/-- Settles O20: past the entry checks the answer of `E` decides, and `afterDecfb` is the full effect. -/
theorem decfbDecryptsTheFirstBlock : Obligations.DecfbDecryptsTheFirstBlock := by
  intro p rd wr s hordered hinside hm hvalid hsize
  rcases decfbUnder_past_entry p hordered hinside hvalid hsize with ⟨ks, hE, hend⟩ | ⟨info, hE, hend⟩
  · refine ⟨_, hend, exec_of_execUnder hend, fun ks' hok => ?_, fun info hfail => nomatch hE.symm.trans hfail⟩
    cases hE.symm.trans hok
    exact ⟨rfl, fun j hj => read_afterDecfb_inside ks rd hm hj,
      fun a ha => read_afterDecfb_outside ks rd s (by omega)⟩
  · refine ⟨_, hend, exec_of_execUnder hend, fun ks hok => (nomatch hE.symm.trans hok), fun info' hfail => ?_⟩
    cases hE.symm.trans hfail
    rfl

/-! ### The verification of DECVF (R106, R107), over `SEQ` and the frame -/

section
variable {p : Primitives} {seq : BitVec 32} {P T X : List Byte} {s : State} (hframe : 4 ≤ P.length) (wr : BitVec 32)
include hframe

theorem decvfVerify_of_mac_fail {info : List Byte} (hmac : p.MAC s.kmi (be32 seq ++ P) = .fail info) :
    decvfVerify p wr seq P T s = .raised s (.primitiveFailure info) := by
  rw [← macMsgIn_declaredLength seq hframe] at hmac
  simp only [decvfVerify, hmac]

theorem decvfVerify_of_tag_ne (hmac : p.MAC s.kmi (be32 seq ++ P) = .ok X) (htag : X ≠ T) :
    decvfVerify p wr seq P T s = .raised s .tagMismatch := by
  rw [← macMsgIn_declaredLength seq hframe] at hmac
  have hdiffers : tagEq X T = false := Bool.eq_false_iff.mpr (mt tagEq_iff.mp htag)
  simp only [decvfVerify, hmac, hdiffers, if_true]

theorem decvfVerify_of_strip_error (hmac : p.MAC s.kmi (be32 seq ++ P) = .ok T) {f : Failure}
    (hstrip : stripPadding P = .error f) : decvfVerify p wr seq P T s = .raised s f := by
  rw [← macMsgIn_declaredLength seq hframe] at hmac
  simp [decvfVerify, hmac, hstrip]

theorem decvfVerify_of_strip_ok (hmac : p.MAC s.kmi (be32 seq ++ P) = .ok T) {payload : List Byte}
    (hstrip : stripPadding P = .ok payload) : decvfVerify p wr seq P T s = .done s wr payload := by
  rw [← macMsgIn_declaredLength seq hframe] at hmac
  simp [decvfVerify, hmac, hstrip]

/-- The codes of success and of the two padding failures are reached past the tag comparison only. -/
theorem mac_eq_of_passed_status
    (h : ((decvfVerify p wr seq P T s).finish wr).status = 0x00#8 ∨
      ((decvfVerify p wr seq P T s).finish wr).status = 0x04#8 ∨
      ((decvfVerify p wr seq P T s).finish wr).status = 0x05#8) : p.MAC s.kmi (be32 seq ++ P) = .ok T := by
  cases hmac : p.MAC s.kmi (be32 seq ++ P) with
  | fail info =>
    rw [decvfVerify_of_mac_fail hframe wr hmac] at h
    simp [Completion.finish, Failure.code] at h
  | ok X =>
    by_cases htag : X = T
    · rw [htag]
    · rw [decvfVerify_of_tag_ne hframe wr hmac htag] at h
      simp [Completion.finish, Failure.code] at h

end

/-! ### DECVF past its entry checks (R104, R108) -/

/-- Past its entry checks DECVF stops where the cipher fails, or ends as the verification ends. -/
theorem decvfUnder_past_entry (p : Primitives) {rd wr : BitVec 32} (seq : BitVec 32) {s : State}
    (hordered : rd.toNat ≤ wr.toNat) (hinside : wr.toNat ≤ s.cap) (hvalid : s.valid = true)
    (hsize : 48 ≤ windowSize rd wr) :
    (∃ info c, ctrCrypt (p.E s.kei) s.ctri (s.mem.readBytes (rd.toNat + 16) (windowSize rd wr - 48)) = .failed info c ∧
      decvfUnder p rd wr seq s = .next ((afterDecvf c s).fail wr (.primitiveFailure info))) ∨
    (∃ rest c, ctrCrypt (p.E s.kei) s.ctri (s.mem.readBytes (rd.toNat + 16) (windowSize rd wr - 48)) = .done rest c ∧
      decvfUnder p rd wr seq s = .next ((decvfVerify p wr seq (s.mem.readBytes rd.toNat 16 ++ rest)
        (s.mem.readBytes (rd.toNat + windowSize rd wr - 32) 32) (afterDecvf c s)).finish wr)) := by
  have hwindow : (Instr.decvf rd wr seq).wellFormed s.cap = true := (wellFormed_iff _ _).mpr ⟨hordered, hinside⟩
  rcases decvfUnder_cases p rd wr seq s with
    ⟨f, ⟨-, hmalformed⟩ | ⟨-, hinvalid⟩ | ⟨-, hsmall⟩, -⟩ | ⟨-, -, -, -, hend⟩
  · exact nomatch hwindow.symm.trans hmalformed
  · exact nomatch hvalid.symm.trans hinvalid
  · omega
  · exact hend

/-- Settles O21: the cipher decides whether the verification is reached; `MAC`, the tag comparison and the padding
stripper decide its end, over a frame of 16 bytes and the decrypted rest. -/
theorem decvfVerifiesAndStrips : Obligations.DecvfVerifiesAndStrips := by
  intro p rd wr seq s hordered hinside hvalid hsize N B0 C T padlen
  rcases decvfUnder_past_entry p seq hordered hinside hvalid hsize with ⟨info, c, hcrypt, hend⟩ | ⟨rest, c, hcrypt, hend⟩
  · refine ⟨_, hend, exec_of_execUnder hend, rfl, fun info' c' hfailed => ?_,
      fun rest c' hdone => nomatch hcrypt.symm.trans hdone⟩
    cases hcrypt.symm.trans hfailed
    exact ⟨rfl, rfl, rfl⟩
  · obtain ⟨hrest, hc⟩ := ctrCrypt_done hcrypt
    rw [Memory.length_readBytes] at hrest hc
    have hlen : (B0 ++ rest).length = N - 32 := by
      rw [List.length_append, Memory.length_readBytes]
      omega
    have hframe : 4 ≤ (B0 ++ rest).length := by omega
    have hpadlen : ((B0 ++ rest).getD 4 0#8).toNat = padlen :=
      congrArg BitVec.toNat (s.mem.getD_readBytes_append rd.toNat (by omega) rest _)
    obtain ⟨r, hpost⟩ := finish_decvfVerify_eq_post p wr seq (B0 ++ rest) T (afterDecvf c s)
    refine ⟨_, hend, exec_of_execUnder hend, ?_, fun info c' hfailed => (nomatch hcrypt.symm.trans hfailed),
      fun rest' c' hdone => ?_⟩
    · rw [hpost]
      rfl
    · cases hcrypt.symm.trans hdone
      refine ⟨?_, fun info hmac => ?_, fun X hmac => ⟨fun htag => ?_, ?_, ?_, ?_⟩⟩
      · rw [hpost]
        exact hc
      · rw [decvfVerify_of_mac_fail (s := afterDecvf c s) hframe wr hmac]
        exact ⟨rfl, rfl⟩
      · rw [decvfVerify_of_tag_ne (s := afterDecvf c s) hframe wr hmac htag]
        exact ⟨rfl, rfl⟩
      · rintro rfl hlow
        rw [decvfVerify_of_strip_error (s := afterDecvf c s) hframe wr hmac (stripPadding_of_lt hpadlen hlow)]
        exact ⟨rfl, rfl⟩
      · rintro rfl hhigh hlong
        rw [← hlen] at hlong
        rw [decvfVerify_of_strip_error (s := afterDecvf c s) hframe wr hmac
          (stripPadding_of_excess hpadlen hhigh hlong)]
        exact ⟨rfl, rfl⟩
      · rintro rfl hhigh hfits
        rw [← hlen] at hfits ⊢
        rw [decvfVerify_of_strip_ok (s := afterDecvf c s) hframe wr hmac
          (stripPadding_of_fits hpadlen hhigh hfits)]
        exact ⟨rfl, rfl⟩

/-! ### What DECVF lets out (R106, R107, R160) -/

/-- However a rule ends, a payload is handed back only with the code of success (R79). -/
theorem Completion.status_of_payload {c : Completion} {wr : BitVec 32} {r : Result}
    (hr : (c.finish wr).result = some r) (hpayload : r.payload ≠ []) : (c.finish wr).status = 0x00#8 := by
  cases c with
  | done s newwr payload => rfl
  | raised s f =>
    cases hr
    exact absurd rfl hpayload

________________________________________

## PROBLEM DESCRIPTION
The word "hinvalid" may turn up on some lines of these records; say how many, with no other words.

## RESULT FOR THIS TASK
2